Extrapolation of the M7 component from the beginning compound of the path, 4-aminobenzoate, reveals M7 to be a subset of the larger folate biosythesis pathway. The larger pathway begins with the compound GTP in purine metabolism and flows into the one carbon pool by folate pathway through C00415 dihydrofolate (DHF). This extrapolation agrees with research indicating that nitrogen starvation is characterized by an increase in nucleotide levels as metabolized by purine metabolism (Boer et al., 2010). These nucleotides could then act as a potential nitrogen source required for the synthesis of glycine and serine. However, this required extrapolation is indicative of a potential limitation of the pathway mining approach and its bias towards short path length. The bias of pathway ranking methods towards shorter path lengths results in the identification of only a minimal subset of the full metabolic response. To gain a complete understanding of the full metabolic response requires either extrapolation about the identified paths or the further refinement of the hypothesis through explicit specification of start and end compounds.

3.1.4 (M8, M9): H202 and menadione

The H202 (M9) and menadione (M8) stress have a similar core structure centering around the one carbon pool by folate pathway. The defining feature of menadione exposure (M8) is the cycle from C00014 (ammonia), C00037 (glycine), C01242 (S-aminomethyldihydrolipoylprotein), C00143 (5,10-methylene-THF), C00445 (5,10-methenyl-THF), C00101 (THF) and back to ammonia primarily by the interaction between the genes YDR019C (GCV1) and YMR189W (GCV2). The conversion of ammonia to 5,10-methylene-THF is absent in the H202 component (M9), instead the pathway finishes at 5,10-methenyl-THF or 10-formyl-THF. GCV1 and GCV2 are known to be expressed during menadione exposure (Zhang et al., 2003) and this effect is used to separate the H202 and menadione responses.

3.1.5 (M10): stationary phase

The stationary phase is found to possess a unique response defined by the transition from C00236 (3-phospho-d-glyceroyl phosphate) into C00065 (serine) through glycolysis.

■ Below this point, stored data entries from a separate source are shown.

/-! ## Port states (R389, R390, R404, R405) -/

/-- R389: a port leaves service: its output buffer waits for slack windows, what it held for a slot too (R405). -/
def Dev.portStops (d : Dev) (p st reason : Nat) : Dev :=
  let x := d.port p
  let d := d.setPort p { x with late := x.late ++ x.out.map (·.sh), out := [] }
  let d := ((d.wr Reg.LINK_PHY_STATE (linkInst p) st).wr Reg.LINK_PHY_ACTIVE (linkInst p) 0)
  if reason = 0 then d else d.wr Reg.LINK_PHY_REASON (linkInst p) reason

/-- R389: training begins. -/
def Dev.train (d : Dev) (p : Nat) : Dev :=
  let x := d.port p
  (d.wr Reg.LINK_PHY_STATE (linkInst p) 2).setPort p { x with trainAt := d.now }

def Dev.linkSignalDetect (p : Nat) (d : Dev) : Dev :=
  if d.phy p = 1 ∧ d.hd Hdr.CTL_EN (pgLinkPhy p) = 1 then d.train p else d

/-- R390: the identity that the live route table expects at a port's far end. -/
def Dev.identityOk (d : Dev) (p a q : Nat) : Bool :=
  ! d.routeLive || (a == neighbour d.topo d.selfAddr (p / 8) (p / 4 % 2) && q == (if p / 4 % 2 = 0 then p + 4 else p - 4))

/-- TRAIN_COMPLETE: FEC lock, and three equal identity frames. -/
def Dev.trainComplete (p a q : Nat) (d : Dev) : Dev :=
  if d.phy p ≠ 2 then d
  else
    let i := linkInst p
    let d := (d.wr Reg.LINK_PHY_FAR_ADDR i a).wr Reg.LINK_PHY_FAR_PORT i q
    let d := d.setPort p { d.port p with timeouts := 0 }
    if d.identityOk p a q then
      (((d.wr Reg.LINK_PHY_STATE i 3).wr Reg.LINK_PHY_LANES_OK i 15).wr Reg.LINK_PHY_ACTIVE i 15).raise (pgLinkPhy p) 0x0A01 8 Sev.info
        (a + 2 ^ 18 * q)
    else (d.portStops p 5 3).raise (pgLinkPhy p) 0x0A05 12 Sev.error (a + 2 ^ 18 * q)

/-- TRAIN_TIMEOUT: TRAIN_LIMIT_MS has passed. -/
def Dev.trainTimeout (p : Nat) (d : Dev) : Dev :=
  if d.phy p ≠ 2 then d
  else
    let x := d.port p
    let d := d.passTo (x.trainAt + ms (d.rd Reg.LINK_PHY_TRAIN_LIMIT_MS (linkInst p)))
    let d := d.setPort p { x with timeouts := x.timeouts + 1 }
    if d.rd Reg.LINK_PHY_ATTEMPTS (linkInst p) ≤ x.timeouts + 1 then (d.setPort p { x with timeouts := 0 }).portStops p 5 2
    else d.portStops p 1 2

/-- LANE_DEGRADED: a lane has failed. -/
def Dev.laneDegraded (p lane : Nat) (d : Dev) : Dev :=
  let i := linkInst p
  let ok := clrBit (d.rd Reg.LINK_PHY_LANES_OK i) lane
  if d.phy p = 3 then
    let d := (d.portStops p 4 4).wr Reg.LINK_PHY_LANES_OK i ok
    (d.wr Reg.LINK_PHY_ACTIVE i (if lane < 2 then 12 else 3)).raise (pgLinkPhy p) 0x0A03 10 Sev.warn ok
  else if d.phy p = 4 then
    let act := d.rd Reg.LINK_PHY_ACTIVE i
    let d := d.wr Reg.LINK_PHY_LANES_OK i ok
    if bit act lane then (d.portStops p 5 4).raise (pgLinkPhy p) 0x0A04 11 Sev.error 4 else d
  else d

/-- UNCORR_CW_LIMIT: the codewords of the last second; more than ten uncorrectable ones retrain the port. -/
def Dev.uncorrCwLimit (p corrected n : Nat) (d : Dev) : Dev :=
  let i := linkInst p
  if d.phy p ≠ 3 ∧ d.phy p ≠ 4 then d
  else
    let d := (d.count Reg.LINK_PHY_CORR_SYMBOLS i corrected).count Reg.LINK_PHY_UNCORR_CW i n
    if 10 < n then
      let d := (d.portStops p 2 5).train p
      (d.bump Reg.LINK_PHY_RETRAINS i).raise (pgLinkPhy p) 0x0A02 9 Sev.warn 5
    else d

/-- LINK_DOWN: no signal on any lane. -/
def Dev.linkDown (p : Nat) (d : Dev) : Dev :=
  if d.phy p = 0 then d
  else ((d.portStops p 1 1).wr Reg.LINK_PHY_LANES_OK (linkInst p) 0).raise (pgLinkPhy p) 0x0A02 9 Sev.warn 1

/-- R389: RETRY. -/
def Dev.linkRetry (d : Dev) (p : Nat) : Dev := if d.phy p = 5 then d.wr Reg.LINK_PHY_STATE (linkInst p) 1 else d

/-- R389: the port follows PAGE_CTL.EN. -/
def Dev.linkEnable (d : Dev) (p : Nat) (en : Bool) : Dev :=
  if ! en then d.portStops p 0 0
  else if d.phy p = 0 ∧ ! (d.routeLive && topoN d.topo (p / 8) == 1) then d.wr Reg.LINK_PHY_STATE (linkInst p) 1 else d

/-- R404: a port that may carry scheduled traffic. -/
def Dev.portSched (d : Dev) (p : Nat) : Bool :=
  d.phy p == 3 && ! [Bs.quiescing, Bs.quiesced].contains (d.bs (pgLinkPhy p)) && ! [Bs.quiescing, Bs.quiesced].contains (d.bs (pgLinkSlot p))

/-- R404: the port that carries a position of a bundle now, and the one that the registers show. -/
def Dev.wantCarrier (d : Dev) (b q : Nat) : Option Nat :=
  if d.portSched (4 * b + q) then some (4 * b + q)
  else if d.portSched (4 * b + 3) ∧ (List.range q).all (fun k => d.portSched (4 * b + k)) then some (4 * b + 3)
  else none
def Dev.carrier (d : Dev) (b q : Nat) : Option Nat :=
  ((List.range 4).map (4 * b + ·)).find? fun p =>
    d.rd Reg.LINK_SLOT_SCHED (linkInst p) == 1 && d.rd Reg.LINK_SLOT_CARRIES (linkInst p) == q

/-! ## Route tables (R396 to R401) -/

/-- R23, R24: the edges from one die to another, and how many hops the way around the ring takes that has no failed edge. -/
def edgePath (a b : Nat) : List Nat :=
  let n := (b + 4 - a) % 4
  if n = 3 then [b] else (List.range n).map fun k => (a + k) % 4
def Dev.dieHops (d : Dev) (a b : Nat) : Nat :=
  let p := edgePath a b
  if p.any d.rst.edges.contains then 4 - p.length else p.length

/-- R399: whether a THROUGH entry leaves later than it can be ready, in ns. -/
def Dev.throughOk (d : Dev) (e : Nat) : Bool :=
  let ports := (List.range 4).map (4 * Rt.inBundle e + ·)
  let delay := ((ports.filter fun p => d.g Reg.BEAT_LOCK_DELAY_VALID p == 1).map fun p => d.g Reg.BEAT_LOCK_DELAY_VALUE p).foldl max 0
  decide (2 * (50 * Rt.inSlot e + 50 + 125 * d.dieHops (Rt.inBundle e / 2) (Rt.bundle e / 2) + 250) + delay ≤ 2 * (50 * Rt.outSlot e))

/-- R398: the first failure of a route table, as code and index. -/
def Dev.routeCheck (d : Dev) (t : List Byte) : Option (Nat × Nat) :=
  let n := fun i => topoN (Rt.topo t) i
  let es := Rt.entries t
  let idx := fun (p : Nat → Bool) => (es.zipIdx.find? fun x => p x.1).map (·.2)
  if fld t 0 4 ≠ 0x4E585254 ∨ fld t 6 2 ≠ 1 ∨ fld t 8 4 ≠ d.g Reg.LINK_ROUTE_TABLE_LEN ∨ ! allZero t 0x28 0x40 ∨
      fld t 0x10 4 / 2 ^ 18 ≠ 0 ∨ fld t 0x20 4 / 2 ^ 15 ≠ 0 ∨ fld t 0x24 4 / 2 ^ 15 ≠ 0 ∨
      t.length < 64 + 32 * Rt.nFlows t + 16 * Rt.nEntries t then some (1, 0)
  else if crc32 (zeroed t 0xC) ≠ fld t 0xC 4 then some (2, 0)
  else if fld t 0x10 4 ≠ d.selfAddr then some (3, 0)
  else if (List.range 4).any (fun i => n i == 0 || decide (64 < n i)) ∨ 262143 < topoSize (Rt.topo t) ∨
      64 < n 0 / 2 + n 1 / 2 + n 2 / 2 + n 3 / 2 ∨ topoSize (Rt.topo t) ≤ d.selfAddr then some (4, 0)
  else if Rt.tx t ≠ d.g Reg.BEAT_CFG_T_X ∨ Rt.ts t ≠ d.g Reg.BEAT_CFG_T_S then some (5, 0)
  else
    let top := 2 * (Rt.ts t - Rt.tx t)
    match idx fun e => (Rt.role e != 2 && decide (top ≤ Rt.outSlot e)) || (Rt.role e != 0 && decide (top ≤ Rt.inSlot e)) with
    | some i => some (5, i)
    | none =>
      match (List.range (Rt.nFlows t)).find? (Rt.flowBad t) with
      | some f => some (6, f)
      | none =>
        match idx (Rt.entryBad t d.selfAddr) with
        | some i => some (6, i)
        | none =>
          match (es.zipIdx.find? fun x => Rt.role x.1 != 2 && (es.take x.2).any fun y => Rt.role y != 2 && y % 2 ^ 37 == x.1 % 2 ^ 37).map (·.2) with
          | some i => some (7, i)
          | none =>
            match idx fun e => Rt.role e == 1 && ! d.throughOk e with
            | some i => some (8, i)
            | none => (idx fun e => Rt.role e != 0 && Rt.crowded es e).map fun i => (9, i)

The identification of coordinated expression of glycolysis genes agrees with previous research, which indicates that over-expression of the central metabolic pathways is a hallmark of stationary phase metabolism in yeast (Gasch et al., 2000; Martinez et al., 2004).

3.1.6 (M11, M12, M13): common oxidative stress response

Clusters M11, M12 and M13 relate to common oxidative stress response, which is induced by multiple stress conditions . The grouping of the stress conditions, reverse heat shock, menadione, H202 and diamide agree with oxidative stress response being a common component of multiple stress responses (Gasch et al., 2000). Additionally, the identification of the pentose phosphate pathway is expected as it is known to be activated in yeast during oxidative stress (Slekar et al., 1996). Furthermore, the synthesis of C00199 (d-ribulose 5-phosphate) or C00117 (ribose 5-phosphate) within the pentose phosphate pathway in M12 has been shown to be a key marker of oxidative stress in Arabidopsis (Baxter et al., 2007).

3.2 Metabolic profiling of insulin resistance

The minimum path analysis for HME3M classifying insulin resistance is presented in Figure 4. From Figure 4, we observe a direct impact between path length and HME3M performance. At small minimum path lengths, the performance is relatively poor and the predictive variance is large. Increasing the minimum path length not only increases accuracy, but also stability of the HME3M model. Optimum performance is reached with a minimum path setting of four genes. This relatively small minimum path setting indicates that insulin resistance is the result of metabolism of only a few critical compounds. We now set the minimum path setting to four and extract the key pathway components for insulin resistance.

Fig. 4.
HME3M 5-fold cross validation (CV) area under a receiver operating characteristic curve (AUC) for classifying insulin resistance.

The key component for insulin resistance identified by HME3M is presented in Figure 5. The complete structure of both the insulin resistant and insulin sensitive components is displayed in Figures 2 and and33 of the Supplementary Material. Figure 5 presents the same component in terms of its connected pathways (Fig. 5a) and compounds (Fig. 5b). The line thickness represents highly probable pathways. The connected reaction and gene networks can be found in the Supplementary Material. It is clear from Figure 5a that purine metabolism is the primary driver of insulin resistance. The highly probable edges within compound network (Fig. 5b) relate to conversions between C00002 (ATP) through C00046 (RNA) C00075 (UTP), C00063 (CTP), C00044 (GTP) and C01261 (GppppG). These steps are performed by a common set of reactions and genes (Supplementary Fig. 2). Although this common set of compounds is a major feature of the pathway structure it is not strongly related to insulin resistance but rather serves as the exit point used by all pathways through purine metabolism. The features that relate strongly to insulin resistance are compounds used to create ATP, a key signaling molecule in diabetes and insulin secretion (Koster et al., 2005).

Fig. 5.
The most important HME3M for classifying insulin resistance annotated separately by connected pathways and compounds. The edge thickness represents the number of times each edge has been observed within the selected component.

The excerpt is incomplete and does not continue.